The data and checkpoints used in our experiment can be downloaded here.

[Google Drive](https://drive.google.com/drive/folders/19Cu-_gqylFZAOTmHXzK52C80DKb0Tfx_?usp=sharing)

[Baidu Netdisk](https://pan.baidu.com/s/1J6EV4uwThcn-W_GNuc4ZPw?pwd=eb5x)

### Visualization

Here, we only provide demo visualization based on offline processed detected poses of specific datasets(e.g. AIST++, Human3.6M, and 3DPW). To visualize on arbitrary given video, please refer to the [inference/demo](https://github.com/open-mmlab/mmhuman3d/blob/main/docs/getting_started.md) of [MMHuman3D](https://github.com/open-mmlab/mmhuman3d).

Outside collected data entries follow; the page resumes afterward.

-- ==== Sys2Proof/Laws/PerInstr.lean ====
section
/-! SUPPORT. Per instruction: the opcode of a well-formed slot instruction names that instruction and no other (R106). -/

set_option maxRecDepth 4000

namespace Sys2Proof.Laws.Opcode

/-- The opcode group of R106 that holds an instruction gives it back from its slot, where the slot is well formed: the
forms that share an opcode are told apart by their mode. -/
def Statement (i : Instr) : Prop := i.wf = true → ∀ f, i.slot = some f → instrOf i.opcode f = some i

/-- The mode of a well-formed slot is one that its instruction accepts. -/
theorem modeOk_of_wf {i : Instr} {fm : Form} {f : Slot} (h : (i.slotError == none) = true) (hf : i.form = some fm)
    (hs : i.slot = some f) : fm.modeOk f.mode f.ty = true := by
  have e := eq_of_beq h
  simp only [Instr.slotError, hf, hs, Form.check] at e
  cases hc : fm.modeOk f.mode f.ty with
  | true => rfl
  | false => simp [Form.check5, hc] at e

theorem nop (f : Slot) : Statement (.nop f) := by
  rintro - g ⟨⟩
  rfl

theorem iadd (f : Slot) : Statement (.iadd f) := by
  rintro - g ⟨⟩
  rfl

theorem isub (f : Slot) : Statement (.isub f) := by
  rintro - g ⟨⟩
  rfl

theorem imul (f : Slot) : Statement (.imul f) := by
  rintro - g ⟨⟩
  rfl

theorem imulh (f : Slot) : Statement (.imulh f) := by
  rintro - g ⟨⟩
  rfl

theorem imad (f : Slot) : Statement (.imad f) := by
  rintro - g ⟨⟩
  rfl

theorem idiv (f : Slot) : Statement (.idiv f) := by
  rintro - g ⟨⟩
  rfl

theorem irem (f : Slot) : Statement (.irem f) := by
  rintro - g ⟨⟩
  rfl

theorem ineg (f : Slot) : Statement (.ineg f) := by
  rintro - g ⟨⟩
  rfl

theorem iabs (f : Slot) : Statement (.iabs f) := by
  rintro - g ⟨⟩
  rfl

theorem imin (f : Slot) : Statement (.imin f) := by
  rintro - g ⟨⟩
  rfl

theorem imax (f : Slot) : Statement (.imax f) := by
  rintro - g ⟨⟩
  rfl

theorem bitAnd (f : Slot) : Statement (.bitAnd f) := by
  rintro - g ⟨⟩
  rfl

theorem bitOr (f : Slot) : Statement (.bitOr f) := by
  rintro - g ⟨⟩
  rfl

theorem bitXor (f : Slot) : Statement (.bitXor f) := by
  rintro - g ⟨⟩
  rfl

theorem bitAndn (f : Slot) : Statement (.bitAndn f) := by
  rintro - g ⟨⟩
  rfl

theorem bitNot (f : Slot) : Statement (.bitNot f) := by
  rintro - g ⟨⟩
  rfl

theorem shl (f : Slot) : Statement (.shl f) := by
  rintro - g ⟨⟩
  rfl

theorem shr (f : Slot) : Statement (.shr f) := by
  rintro - g ⟨⟩
  rfl

theorem sar (f : Slot) : Statement (.sar f) := by
  rintro - g ⟨⟩
  rfl

theorem rol (f : Slot) : Statement (.rol f) := by
  rintro - g ⟨⟩
  rfl

theorem clz (f : Slot) : Statement (.clz f) := by
  rintro - g ⟨⟩
  rfl

theorem ctz (f : Slot) : Statement (.ctz f) := by
  rintro - g ⟨⟩
  rfl

theorem popc (f : Slot) : Statement (.popc f) := by
  rintro - g ⟨⟩
  rfl

theorem bfx (f : Slot) : Statement (.bfx f) := by
  rintro - g ⟨⟩
  rfl

theorem bfi (f : Slot) : Statement (.bfi f) := by
  rintro - g ⟨⟩
  rfl

theorem sext (f : Slot) : Statement (.sext f) := by
  rintro - g ⟨⟩
  rfl

theorem zext (f : Slot) : Statement (.zext f) := by
  rintro - g ⟨⟩
  rfl

theorem movi (f : Slot) : Statement (.movi f) := by
  rintro - g ⟨⟩
  rfl

theorem movhi (f : Slot) : Statement (.movhi f) := by
  rintro - g ⟨⟩
  rfl

theorem lea (f : Slot) : Statement (.lea f) := by
  rintro - g ⟨⟩
  rfl
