@[simp] theorem Pack.enqueueRing_tile (p : Pack) (d : DieId) (t : TileId) (n : Nat) (b : MsgBody) :
    (p.enqueueRing d n b).tile t = p.tile t := rfl

/-! ### Caps -/

theorem quarters_le (c : BitVec 2) : quarters c ≤ 4 := Nat.sub_le _ _

theorem Die.capAt_cap (x : Die) (b : Bool) {q : Nat} (hq : q ≤ 4) :
    (x.capAt b q).cap.val = if b then quarters x.rhoNow else max q (quarters x.rhoNow) := by
  have hr := quarters_le x.rhoNow
  simp only [Die.capAt, Fin.ofNat]
  split <;> omega

/-- No cap lies below ρ, and the collar's issue is capped only at ρ. -/
theorem Die.capAt_bounds (x : Die) (b : Bool) {q : Nat} (hq : q ≤ 4) : quarters x.rhoNow ≤ (x.capAt b q).cap.val ∧
    ((x.capAt b q).collarCap = true → (x.capAt b q).cap.val = quarters x.rhoNow) := by
  have hr := quarters_le x.rhoNow
  have hcap := Die.capAt_cap x b hq
  constructor
  · rw [hcap]; split
    · exact Nat.le_refl _
    · exact Nat.le_max_right _ _
  · intro hc
    simp only [Die.capAt, Bool.and_eq_true, beq_iff_eq] at hc
    rw [hcap]; exact hc.2

@[simp] theorem Pack.recap_die (p : Pack) (d : DieId) : p.recap.die d = (p.die d).capAt p.outOfLimits (p.die d).cap.val := by
  simp only [Pack.recap, Pack.die]; exact get_map _ _ _

@[simp] theorem Pack.recap_resid? (p : Pack) (r : Nat) : p.recap.resid? r = p.resid? r := rfl

end Sys2Proof.Machine

/-! PROOF. Errors that the part finds in its storage (O60). -/

namespace Sys2Proof.Machine

/-! ### Registers and accumulator words (R216, R433) -/

theorem CtxImage.getG_setG (x : CtxImage) (g : Fin 128) (v : W128) (b : Bool) (k : Nat) :
    (x.setG g.val v b).getG k = if k = g.val then (v, b) else x.getG k := by
  by_cases hk : k = g.val
  · subst hk; simp [CtxImage.setG, CtxImage.getG, bit_withBit]
  · simp [CtxImage.setG, CtxImage.getG, bit_withBit, hk, Ne.symm hk]

@[simp] theorem CtxImage.setG_pc (x : CtxImage) (k : Nat) (v : W128) (b : Bool) : (x.setG k v b).pc = x.pc := by
  unfold CtxImage.setG; split <;> rfl

@[simp] theorem Pack.modCur_cur (p : Pack) (t : TileId) (c : CtxId) (f : CtxImage → CtxImage) :
    ((p.modCur t c f).ctx t c).cur = f (p.ctx t c).cur := by simp [Pack.modCur]

@[simp] theorem Pack.defer_ctx (p : Pack) (t u : TileId) (c b : CtxId) (cause sub : Byte) (va block : VA)
    (itb : BitVec 48) (coord : W16) (op : Option Nat) : (p.defer t c cause sub va block itb coord op).ctx u b = p.ctx u b := rfl

/-- A register's error poisons that register alone, and a deferred ECC trap is noted for its context (R433). -/
theorem execRegisterEccError_poisons {s : State} {t : TileId} {c : CtxId} (g : Fin 128) (h : (s.pk.ctx t c).st ≠ .free) :
    ∃ u, execRegisterEccError t c g s = .next u ∧ u.mem = s.mem ∧ ((u.pk.ctx t c).cur.getG g.val).2 = true ∧
      (∀ k, k ≠ g.val → (u.pk.ctx t c).cur.getG k = (s.pk.ctx t c).cur.getG k) ∧ (u.pk.ctx t c).cur.pc = (s.pk.ctx t c).cur.pc ∧
      ∃ n, u.pk.pending = s.pk.pending ++ [n] ∧ n.ctx = some (t, c) ∧ n.fr.cause = Cause.eccDeferred ∧ n.fr.sub = 4 ∧ n.fr.cls = 2 := by
  refine ⟨{ s with pk := (s.pk.modCur t c _).defer t c Cause.eccDeferred 4, freeCount := s.freeCount + 1 },
    by rw [execRegisterEccError, if_neg (by simpa using h)], rfl, ?_, fun k hk => ?_, ?_, _, rfl, rfl, rfl, rfl, rfl⟩
  · simp [CtxImage.getG_setG]
  · simp [CtxImage.getG_setG, hk]
  · simp

theorem Pack.softNote_softErrors (p : Pack) (t : TileId) :
    ((p.softNote t).die t.die).softErrors = (p.die t.die).softErrors + 1 := by
  have h : ((p.softNote t).die t.die) = (p.modDie t.die fun d => { d with softErrors := d.softErrors + 1 }).die t.die := by
    unfold Pack.softNote; dsimp only; split <;> rfl
  rw [h, Pack.die_modDie]

theorem packKept_softNote (p : Pack) (t : TileId) : PackKept p (p.softNote t) := by
  have h := packKept_modDie p t.die (f := fun d => { d with softErrors := d.softErrors + 1 }) rfl
  unfold Pack.softNote; dsimp only; split
  · exact h.trans (packKept_note _ _)
  · exact h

un the commands below to start evaluation:

```shell script
python visualize_smoothnet.py --cfg [config file] --checkpoint [pretrained checkpoint] --dataset_name [dataset name] --estimator [backbone estimator you use] --body_representation [smpl/3D/2D] --slide_window_size [slide window size] --visualize_video_id [visualize sequence id] --output_video_path [visualization output video path]
```

For example, you can visualize the `second` sequence of `3DPW` - `SPIN` - `3D` using SmoothNet trained on `3DPW` - `SPIN` - `3D` with silde window size 32, and output the video to `./visualize` by:

```shell script
python visualize_smoothnet.py --cfg configs/pw3d_spin_3D.yaml --checkpoint data/checkpoints/pw3d_spin_3D/checkpoint_8.pth.tar --dataset_name pw3d --estimator spin --body_representation 3D --slide_window_size 32 --visualize_video_id 2 --output_video_path ./visualize
```

## Citing SmoothNet

If you find this repository useful for your work, please consider citing it as follows:

```bibtex
@inproceedings{zeng2022smoothnet,
title={SmoothNet: A Plug-and-Play Network for Refining Human Poses in Videos},
author={Zeng, Ailing and Yang, Lei and Ju, Xuan and Li, Jiefeng and Wang, Jianyi and Xu, Qiang},
booktitle={European Conference on Computer Vision},
year={2022},
organization={Springer}
}
```

Please remember to cite all the datasets and backbone estimators if you use them in your experiments.

## License
This code is available for **non-commercial scientific research purposes** as defined in the [LICENSE file](./LICENSE). By downloading and using this code you agree to the terms in the [LICENSE](./LICENSE). Third-party datasets and software are subject to their respective licenses.